Known world-wide for exceptionally clear water and an area where visitors can see more varieties of fish, including giant manta rays, than any other location in the world, the three Gili’s host thousands of divers a year.
While fish species still abound in the area, the effects of el Nino in 2000, as well as the now banned practice of dynamite fishing, has in more recent times damaged much of the hard coral formations throughout the area.
Villa Ombak Diving Academy leads rejuvenation attempt
In an attempt to return the water around the island back to its natural state, Villa Ombak Diving Academy on Gili Trawangan, in conjunction with a bio-engineering company, are encouraging rapid coral regrowth using 20th century technology.
A year ago Villa Ombak Diving Academy deployed the first of a planned series of electric reefs, or BioRock’s, in the waters in front of its diving school.
The BioRock consists of a steel cage on the ocean bead fed with a low voltage electric current designed to stimulate limestone formation through mineral accretion that attract microscopic coral polyps.
A year after deploying the first BioRock and with signs of good coral development, Villa Ombak Diving Academy recently installing a second cage structure.
The installation gave Thomas Goreau, one of BioRock’s creators, the opportunity to inspect the results of the first installation.
According to Mr Goreau, the results are extremely good. After a year we have a five centimeter build up of limestone over the entire structure, while the coral fragments we attached to the first structure are well established and showing good growth.
To encourage a denser coral regrowth and improve rigidity the second BioRock had additional steel cross-members fitted to it.
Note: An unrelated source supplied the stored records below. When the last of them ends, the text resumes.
/-- The slot numbers that a slot waits for: shelf slots among its sources. -/
def SlotRec.waits (im : Image) (r : SlotRec) : List Nat :=
  (r.sources im).flatMap fun x => match x with
    | .slot n => if (im.slot? n).any (fun q => !im.fast q) then [n] else []
    | .group g => ((im.members g).filter (fun q => !im.fast q)).map (·.slot)
    | _ => []

/-- The slots that a slot takes fabric results from, of either class (R79). -/
def SlotRec.feeders (im : Image) (r : SlotRec) : List Nat :=
  (r.sources im).flatMap fun x => match x with
    | .slot n => [n]
    | .group g => (im.members g).map (·.slot)
    | _ => []

/-- The shelf slots of an image. -/
def Image.shelfSlots (im : Image) : List SlotRec := sortBy (·.slot) (im.slots.filter (fun r => !im.fast r))

/-- The members of the allowance group and, n links deep, the slots they take fabric results from. -/
def Image.allowFirst (im : Image) : Nat → List Nat
  | 0 => match im.groups.find? (fun g => g.tkind = 4 ∧ g.tindex = 0) with
    | some g => ((im.members g.group).filter (fun q => !im.fast q)).map (·.slot)
    | none => []
  | n + 1 => let l := im.allowFirst n
    (l ++ l.flatMap (fun k => ((im.slot? k).map (fun r => r.waits im)).getD [])).dedup

/-- Slots placed one by one: the lowest-numbered of those left whose sources are all placed, those of the first set before any other. -/
def placeSlots (waits : SlotRec → List Nat) (first : List Nat) : Nat → List SlotRec → List SlotRec → List SlotRec
  | 0, done, _ => done
  | n + 1, done, rest =>
    let ready := rest.filter (fun r => (waits r).all (fun k => done.any (·.slot = k)))
    let pool := if rest.any (fun r => first.contains r.slot) then ready.filter (fun r => first.contains r.slot) else ready
    match pool with
    | [] => done
    | r :: _ => placeSlots waits first n (done ++ [r]) (rest.filter (·.slot ≠ r.slot))

/-- The order of shelf evaluations; shorter than the list of shelf slots when their sources form a cycle (R514). -/
def Image.shelfOrder (im : Image) : List SlotRec :=
  let l := im.shelfSlots
  placeSlots (fun r => r.waits im) (im.allowFirst l.length) l.length [] l

/-- Whether the graph of slot and group sources is acyclic, slots of both classes taken together (R79). -/
def Image.acyclic (im : Image) : Bool := (placeSlots (fun r => r.feeders im) [] im.slots.length [] im.slots).length == im.slots.length

/-! ### Evaluation of a class (R105, R125, R126) -/

/-- Slots evaluated in a given order. The result of a group is formed anew with each member (R118), so that a later slot meets each output as R116 leaves it; that of a fast group once all its members are evaluated (R125). -/
def State.evalList (im : Image) (fast : Bool) (period : Rat) : List SlotRec → State → List Pend → State
  | [], s, _ => s
  | r :: rest, s, ps =>
    let e := s.evalSlot im r period
    let ps1 := match e.2 with
      | some p => ps ++ [p]
      | none => ps
    let more := rest.any (·.group = r.group)
    match im.group? r.group with
    | some g => evalList im fast period rest (e.1.onlyIf (!(fast && more)) (fun s => s.finishGroup im g ps1 (!more))) ps1
    | none => evalList im fast period rest e.1 ps1

/-- The fast slots that serve a converter group instance, ascending. -/
def Image.fastSlots (im : Image) (inst : Nat) : List SlotRec :=
  sortBy (·.slot) (im.slots.filter (fun r => (im.group? r.group).any (fun g => g.tkind = 1 ∧ g.tindex = inst)))

/-- The fast evaluation at the sample instant of a converter group (R105, R125). -/
def State.evalFast (s : State) (im : Image) (inst : Nat) : State := State.evalList im true (1 / 1000000) (im.fastSlots inst) s []

/-- The shelf evaluation of a tick (R105, R126). -/
def State.evalShelf (s : State) (im : Image) : State := State.evalList im false (1 / 100000) im.shelfOrder s []

/-- Of the slots of a class that the lane evaluates, those whose evaluation overran its bound. -/
def State.lateOf (s : State) (l : List SlotRec) (late : List Nat) : List SlotRec :=
  l.filter (fun r => late.contains r.slot && bit (s.sw r.slot SLOT_CTL) 0 && r.law != 0)

/-- An overrun, with the evaluation complete and its result applied: OVR and the count are set. -/
def State.markLate (s : State) (n : Nat) : State := (s.setFlag (slotAddr n SLOT_STS) 7 true).inc FAB_OVRCNT

/-- What overruns do beside the evaluation: each is marked and raises class 13 against the owner of the group (R127). -/
def State.overruns (s : State) (im : Image) (l : List SlotRec) : State :=
  s.forEach l (fun r s => (s.markLate r.slot).laneRaise 13 (((im.group? r.group).map GroupRec.owner).getD 0) none 1306)

/-! ### Enables and set-points (R104, R122, R208) -/

/-- A slot's ramp restarts at its next evaluation (R122). -/
def State.restartRamp (s : State) (n : Nat) : State := s.setSlot n (fun d => { d with restart := true })

/-- SLOT.SET of a slot replaced by the strand or a host, with the ramp restart of R122. -/
def State.putSet (s : State) (n : Nat) (w : Word) : State :=
  let s1 := (s.setS n SLOT_SET w).markClamped (slotAddr n SLOT_SET) false
  if (s.image.bind (·.slot? n)).any (·.ref = .none) then s1.restartRamp n else s1
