/-- REST_CORRECTION: the rest condition has held for EST.TREST; corrected where OCVEN is 1 and the table is steep enough (R266, R267), and no full or empty anchor has been made since the last evaluation (R276). -/
def execRestCorrection (c t : Nat) (s : State) : Host.Outcome State Fault Refusal :=
  let s := s.at t
  finish s (match s.works && s.expired (.rest c) (s.cw c EST_TREST), (s.ctx? c).filter (·.typ = .string) with
    | true, some r =>
      let s1 := (s.setFlag (ctxAddr c EST_STS) 3 true).start (.rest c)
      let soc := s1.ocvInv r.inst (s1.meanV c)
      let uocv := 2 / 1000 / slopeAt (s1.ocvTable r.inst) soc
      let overruled := (s1.str c).anchored.any (fun at_ => decide ((s1.str c).evalAt ≤ at_))
      if bit (s1.cw c EST_CTL) 0 && decide (uocv < (s1.str c).unc) && !overruled then s1.anchorRest c soc uocv else s1
    | _, _ => s)

/-- EST.QNET cleared (R257). -/
def State.qclr (s : State) (c : Nat) : State :=
  { s with coulomb := putKey s.coulomb c { s.coul c with net := 0 } }.showNet c 0

/-- The learned capacity discarded (R258). -/
def State.relearn (s : State) (c : Nat) : State := (s.setC c EST_QCAP (s.cw c EST_QNOM)).setFld (ctxAddr c EST_STS) 1 0 0

/-- LEARNED_COMMIT_PERIODIC: every 60 s, when some SOCRAW has moved by more than 0.01 pu since the last commit (R271). -/
def execLearnedCommitPeriodic (t : Nat) (s : State) : Host.Outcome State Fault Refusal :=
  let s := s.at t
  let moved := (s.ofType .string).any (fun r => let d := (s.str r.ctx).soc - (s.str r.ctx).committed; d < -1 / 100 || 1 / 100 < d)
  let due := !s.running .lrnPeriod || s.expiredTicks .lrnPeriod (60 * ticksPerSecond)
  finish s (if s.works && due then (if moved then s.lrnRequest else s).start .lrnPeriod else s)

/-- LEARNED_COMMIT_DONE: the 256 bytes are in their slot (R271). -/
def execLearnedCommitDone (t : Nat) (s : State) : Host.Outcome State Fault Refusal :=
  let s := s.at t
  finish s s.lrnFinish

end Sys2Proof.Machine
end

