-- ==== Sys2Proof/Machine/Crypto.lean ====
section
/-! DEFINITION. The signature scheme of images and firmware (R70): SHA-256 and ECDSA over P-256 as FIPS 180 and FIPS 186 define them, on plain numbers. -/

namespace Sys2Proof.Machine

/-! ### SHA-256 -/

/-- Words of 32 bits. -/
abbrev word32 : Nat := 0x100000000

/-- The primes below 312, which are the first 64: no number from 2 to 17 but itself divides one. -/
def primes64 : List Nat := (List.range 312).filter fun n => decide (2 ≤ n) && (List.range 16).all fun d => decide (n ≤ d + 2) || n % (d + 2) != 0

/-- The k-th root of x rounded down, found bit by bit from bit n - 1 on, r being what is found so far. -/
def rootBits (k x : Nat) : Nat → Nat → Nat
  | 0, r => r
  | n + 1, r => rootBits k x n (if (r + 2 ^ n) ^ k ≤ x then r + 2 ^ n else r)

/-- The first 32 bits of the fraction of a k-th root, as FIPS 180 takes its constants from primes. -/
def rootFraction (k p : Nat) : Nat := rootBits k (p * word32 ^ k) 36 0 % word32

/-- The constants of the 64 rounds, from cube roots. -/
def roundConstants : List Nat := primes64.map (rootFraction 3)

/-- The row of the hash value before the first block, from square roots. -/
def hashStart : Nat := (primes64.take 8).foldr (fun p row => row * word32 + rootFraction 2 p) 0

/-- The exclusive or of a word turned right by each of some places: turning is a division of the word written twice. -/
def turned (places : List Nat) (x : Nat) : Nat := places.foldl (fun acc n => acc ^^^ (x * (word32 + 1) / 2 ^ n % word32)) 0

/-- Word i of a row of words written as one number, the first word lowest. -/
def wordAt (row i : Nat) : Nat := row / word32 ^ i % word32

/-- The next word of the schedule from the row of the sixteen before it, newest first. -/
def nextWord (row : Nat) : Nat :=
  (wordAt row 15 + (turned [7, 18] (wordAt row 14) ^^^ wordAt row 14 / 8) + wordAt row 6 + (turned [17, 19] (wordAt row 1) ^^^ wordAt row 1 / 1024)) % word32

/-- The rounds of a block over the row of the eight working words: a round takes the oldest word of the schedule, which moves on by one, and a constant. -/
def shaRounds : List Nat → Nat → Nat → Nat
  | [], _, v => v
  | k :: ks, row, v =>
    let pick := wordAt v 6 ^^^ (wordAt v 4 &&& (wordAt v 5 ^^^ wordAt v 6))
    let most := (wordAt v 0 &&& wordAt v 1) ||| (wordAt v 2 &&& (wordAt v 0 ||| wordAt v 1))
    let sum := wordAt v 7 + pick + k + wordAt row 15 + turned [6, 11, 25] (wordAt v 4)
    let v1 := (sum + most + turned [2, 13, 22] (wordAt v 0)) % word32 + v % word32 ^ 3 * word32 + (wordAt v 3 + sum) % word32 * word32 ^ 4 + v / word32 ^ 4 % word32 ^ 3 * word32 ^ 5
    shaRounds ks ((row * word32 + nextWord row) % word32 ^ 16) v1

/-- One 64-byte block taken into the row of the hash value. -/
def shaBlock (h : Nat) (blk : List Byte) : Nat :=
  let v := shaRounds roundConstants (ofBe blk) h
  (List.range 8).foldl (fun acc i => acc + (wordAt h i + wordAt v i) % word32 * word32 ^ i) 0

/-- The blocks of a padded message taken in one after the other. -/
def shaBlocks : Nat → Nat → List Byte → Nat
  | 0, h, _ => h
  | n + 1, h, m => shaBlocks n (shaBlock h (m.take 64)) (m.drop 64)

/-- A number as n bytes, high byte first. -/
def beBytes (n v : Nat) : List Byte := (leBytes n v).reverse

/-- SHA-256 of a list of bytes. -/
def sha256 (m : List Byte) : List Byte :=
  let pad := m ++ 0x80 :: List.replicate ((119 - m.length % 64) % 64) 0 ++ beBytes 8 (8 * m.length)
  let h := shaBlocks (pad.length / 64) hashStart pad
  (List.range 8).flatMap fun i => beBytes 4 (wordAt h i)

/-! ### P-256 -/

/-- The field prime, the group order, the coefficient b and the base point. -/
def p256 : Nat := 0xffffffff00000001000000000000000000000000ffffffffffffffffffffffff
def n256 : Nat := 0xffffffff00000000ffffffffffffffffbce6faada7179e84f3b9cac2fc632551
def b256 : Nat := 0x5ac635d8aa3a93e7b3ebbd55769886bc651d06b0cc53b0f63bce3c3e27d2604b
def g256 : Nat × Nat := (0x6b17d1f2e12c4247f8bce6e563a440f277037d812deb33a0f4a13945d898c296, 0x4fe342e2fe1a7f9b8ee7eb4a7c0f9e162bce33576b315ececbb6406837bf51f5)

/-- A power modulo m, over n bits of the exponent. -/
def powMod (m : Nat) : Nat → Nat → Nat → Nat
  | 0, _, _ => 1 % m
  | n + 1, b, e =>
    let r := powMod m n (b * b % m) (e / 2)
    if e % 2 = 1 then b * r % m else r

/-- The inverse modulo a prime. -/
def invMod (m a : Nat) : Nat := powMod m 256 (a % m) (m - 2)

/-- The difference in the field. -/
def subP (a b : Nat) : Nat := (a + p256 - b) % p256

/-- A point of the curve as (x, y, z) for the pair (x / z^2, y / z^3); z is 0 for the point at infinity. -/
structure Point where
  x : Nat
  y : Nat
  z : Nat
  deriving DecidableEq, Repr

/-- The double of a point. -/
def pointDouble (p : Point) : Point :=
  let yy := p.y * p.y % p256
  let s := 4 * p.x * yy % p256
  let zz := p.z * p.z % p256
  let m := 3 * subP p.x zz * (p.x + zz) % p256
  let x := subP (m * m % p256) (2 * s % p256)
  { x := x, y := subP (m * subP s x % p256) (8 * yy * yy % p256), z := 2 * p.y * p.z % p256 }

/-- The sum of two points. -/
def pointAdd (p q : Point) : Point :=
  if p.z = 0 then q
  else if q.z = 0 then p
  else
    let u := p.x * (q.z * q.z) % p256
    let s := p.y * (q.z * q.z * q.z) % p256
    let h := subP (q.x * (p.z * p.z) % p256) u
    let r := subP (q.y * (p.z * p.z * p.z) % p256) s
    if h = 0 then if r = 0 then pointDouble p else { x := 1, y := 1, z := 0 }
    else
      let uh := u * (h * h) % p256
      let hhh := h * h * h % p256
      let x := subP (r * r % p256) ((hhh + 2 * uh) % p256)
      { x := x, y := subP (r * subP uh x % p256) (s * hhh % p256), z := h * p.z * q.z % p256 }

/-- A multiple of a point, over n bits of the factor. -/
def pointMul : Nat → Nat → Point → Point
  | 0, _, _ => { x := 1, y := 1, z := 0 }
  | n + 1, k, p =>
    let r := pointMul n (k / 2) (pointDouble p)
    if k % 2 = 1 then pointAdd p r else r

/-- Whether a pair is a point of the curve. -/
def onCurve (x y : Nat) : Bool :=
  decide (x < p256) && decide (y < p256) && decide (y * y % p256 = (x * x * x + (p256 - 3) * x + b256) % p256)

/-- Whether (r, s) is a signature of a digest under the key (x, y). -/
def ecdsaOk (x y r s : Nat) (digest : List Byte) : Bool :=
  if r = 0 ∨ n256 ≤ r ∨ s = 0 ∨ n256 ≤ s ∨ ¬ onCurve x y then false
  else
    let w := invMod n256 s
    let e := pointAdd (pointMul 256 (ofBe digest * w % n256) { x := g256.1, y := g256.2, z := 1 }) (pointMul 256 (r * w % n256) { x := x, y := y, z := 1 })
    if e.z = 0 then false
    else
      let v := invMod p256 e.z
      decide (e.x * (v * v) % p256 % n256 = r)

end Sys2Proof.Machine
end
Within a few hours of being placed in eight meters (about 26ft) of water and having the current switched on it was already coated in a thin layer of white limestone powder, he said.
200 coral fragments collected
Over two days more than 200 coral fragments were collected by Villa Ombak diving school students and staff from local dive sites, which were then transplanted onto the new structure.
Mr Goreau said samples taken from the first BioRock would later be analysed to see how many naturally recruited coral polyps were contained in the limestone.
A Villa Ombak Diving Academy staff member who declined to be identified said the coral regrowth project is “extremely encouraging, with a range of fish species including lionfish, Indian walkman, blue spotted puffer fish, trigger fish and others adopting the BioRock as a new home”.
Because the BioRock’s are located in only eight metres of water the regrowth project is readily accessible by PADI open water certified divers, or even snorkelers.
At night the location of the two BioRocks is an interesting spectacle with the water above the two structures glowing a phosphorous haze.
While other diving schools on the three islands are monitoring the Villa Ombak experiment, none have as yet followed suit with similar projects.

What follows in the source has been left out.